Back to critical care rounds. Someone’s sodium is either too high or too low, and I’m supposed to pay attention while we calculate the free water deficit. . . I know it’s a serious moral failing, but I cannot get myself to care about the sodium. Potassium, yes, but sodium, unless under 118 in a trauma patient, and threatening seizures, really doesn’t hold my attention, no matter how hard I try. (Some days I don’t try too hard.) Then we have to look at a vancomycin trough (why is everybody’s blood growing staph at once, and in how many of them is it real, and how many are just contaminated cultures?) and adjust the dose, and the pharmacist wants to adjust the cefepime dose due to rising creatinine. . . My attention is wandering, and I notice a nurse at the other end of the hall looking anxiously out of the door of an isolation room (meaning that once inside, she can’t just come running out in the hallway without stopping to take off the isolation gown). I slip away from the intensivist and the pharmacist eagerly discussing renal dosing of various cephalosporins, and verify that yet another patient is hypotensive, and I guess I can’t forestall putting in another a-line. If I’m lucky, I can do it in less than ten minutes; maybe the rest of the team won’t even notice that I’ve left rounds. . . grab the supplies, prep the wrist. . . I’m getting pretty good at guessing the location of the radial artery in hypotensive patients (in whom there’s only a faint, semi-imaginary pulse, and if you were really going by touch, it would take a long time). Verify that the pressure is indeed as low as the cuff suggested, start a pressor, order some blood and sputum cultures, and go back to suggest a bronchoscopy to figure out whether or not this ventilated patient actually has pneumonia or not.

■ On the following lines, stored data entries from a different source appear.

/-- A SYN frame is always encoded. -/
theorem encode_syn : exec .encode (offering 0x01#8 0#32) = .next (encodeCommand Config.active (offering 0x01#8 0#32)) ∧
    (encodeCommand Config.active (offering 0x01#8 0#32)).status = 0#8 ∧
    (encodeCommand Config.active (offering 0x01#8 0#32)).txLen = 6#32 := by
  refine ⟨rfl, ?_, ?_⟩
  · rw [encodeCommand_fits (by rfl)]
  · rw [encodeCommand_fits (by rfl)]; rfl

theorem witness_EncodeProducesValidFrame : ∃ s t : State, exec .encode s = .next t ∧ t.status = 0#8 :=
  ⟨_, _, encode_syn.1, encode_syn.2.1⟩

/-- The frame of `encode_syn` carried into `RXF`. -/
theorem witness_EncodeDecodeMessageRoundTrip : ∃ s t u : State, exec .encode s = .next t ∧ t.status = 0#8 ∧
    u.rxLen = t.txLen ∧ ∀ i, i < t.txLen.toNat → u.load Config.active .rxf i = t.load Config.active .txf i := by
  let t := encodeCommand Config.active (offering 0x01#8 0#32)
  refine ⟨_, t, { t.storeAll Config.active .rxf 0 (t.bytes Config.active .txf 0 6) with rxLen := t.txLen },
    encode_syn.1, encode_syn.2.1, rfl, fun i hi => ?_⟩
  have h6 : i < 6 := by rw [encode_syn.2.2] at hi; exact hi
  show (t.storeAll Config.active .rxf 0 (t.bytes Config.active .txf 0 6)).load Config.active .rxf i = _
  rw [State.load_storeAll, if_pos ⟨rfl, by omega, by simpa using h6⟩, Nat.sub_zero, State.getD_bytes _ _ h6, Nat.zero_add]

theorem witness_EncodeTwice : ∃ s t : State, exec .encode s = .next t := ⟨_, _, encode_syn.1⟩

theorem witness_EncodeDependsOnlyOnOperands :
    let s := offering 0x01#8 0#32
    let s' := { offering 0x01#8 0#32 with csum := 7#32, rxLen := 9#32 }
    s.txFlags = s'.txFlags ∧ s.txSeq = s'.txSeq ∧ s.txAck = s'.txAck ∧ s.txPlen = s'.txPlen ∧
    (∀ i, i < Config.active.buflen - 6 → s.load Config.active .pwin i = s'.load Config.active .pwin i) ∧
    Answers (exec .encode s) ∧ Answers (exec .encode s') :=
  ⟨rfl, rfl, rfl, rfl, fun _ _ => rfl, ⟨_, rfl⟩, ⟨_, rfl⟩⟩

/-- A used length in a reset state. -/
def usedLen (n : Word) : State := { State.reset with txLen := n }

theorem witness_AppendFinResult : 6 ≤ (usedLen 6#32).txLen.toNat ∧ (usedLen 6#32).txLen.toNat ≤ Config.active.buflen ∧
    (usedLen (BitVec.ofNat 32 Config.active.buflen)).txLen.toNat = Config.active.buflen ∧
    ¬(6 ≤ (usedLen 5#32).txLen.toNat) := by
  have h1 := buflen_ge Config.active
  have h2 := buflen_le Config.active
  refine ⟨by decide, ?_, ?_, by decide⟩
  · show 6 ≤ _; omega
  · simp [usedLen]; omega

theorem witness_AppendFinBadLength : (usedLen 5#32).txLen.toNat < 6 ∧
    Config.active.buflen < (usedLen (BitVec.ofNat 32 (Config.active.buflen + 1))).txLen.toNat := by
  have h := buflen_le Config.active
  refine ⟨by decide, ?_⟩
  simp [usedLen]; omega

theorem witness_AppendFinEqualsEncodingFin : ∃ s t : State, exec .encode s = .next t ∧ t.status = 0#8 :=
  witness_EncodeProducesValidFrame

theorem witness_AppendFinTwice : Answers (exec .appendFin (usedLen 6#32)) ∧ Answers (exec .appendFin (usedLen 5#32)) :=
  ⟨⟨_, rfl⟩, ⟨_, rfl⟩⟩

/-! ### Witnesses: DECODE -/

/-- Six bytes received: a checksum field, a version byte and a flags byte. -/
def six (sum : Word) (v f : Byte) : State :=
  { State.reset.storeAll Config.active .rxf 0 (be32 sum ++ [v, f]) with rxLen := 6#32 }

theorem six_load (sum : Word) (v f : Byte) {i : Nat} (h : i < 6) :
    (six sum v f).load Config.active .rxf i = (be32 sum ++ [v, f]).getD i 0#8 := by
  show (State.reset.storeAll Config.active .rxf 0 (be32 sum ++ [v, f])).load Config.active .rxf i = _
  rw [State.load_storeAll, if_pos ⟨rfl, by omega, by simpa using h⟩, Nat.sub_zero]

theorem six_sum (sum : Word) (v f : Byte) : (six sum v f).loadWord Config.active .rxf 0 = sum := by
  unfold State.loadWord
  rw [six_load _ _ _ (by omega), six_load _ _ _ (by omega), six_load _ _ _ (by omega), six_load _ _ _ (by omega)]
  simp [be32]

theorem six_version (sum : Word) (v f : Byte) : (six sum v f).load Config.active .rxf 4 = v := by
  rw [six_load _ _ _ (by omega)]; rfl

theorem six_flags (sum : Word) (v f : Byte) : (six sum v f).load Config.active .rxf 5 = f := by
  rw [six_load _ _ _ (by omega)]; rfl

theorem six_recomputed (sum : Word) (v f : Byte) : recomputed (six sum v f) = Config.active.hash [v, f] := by
  unfold recomputed
  congr 1
  refine State.bytes_eq rfl fun i hi => ?_
  have : i < 2 := hi
  rw [six_load _ _ _ (by omega)]
  interval_cases i <;> rfl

While the attending is looking at xrays, trying to decide how serious the left lower lobe consolidation is, I see the case manager out of the corner of my eye. Quick, better talk to her now, and reiterate that two or three of these chronic patients are about ready to leave, and I really hope she has a place at a rehab facility for them when they’re ready (because people who stay in the ICU even a few days longer than necessary have an unpleasant habit of developing pneumonia or bacteremia, and delaying their transfer indefinitely).

Ok, better pay attention to these next few patients with the attendings. I have another bad habit. When a patient has been hopelessly sick for more than a few days, and I can’t figure out what’s wrong with them, my mind starts blanking them out. I can’t stand to think about how little progress they’re making, and I’ve already gone in circles trying to figure out why they’re sick, and then I can’t concentrate on them any more. . . which means I make myself pay even closer attention when the attending is discussing them.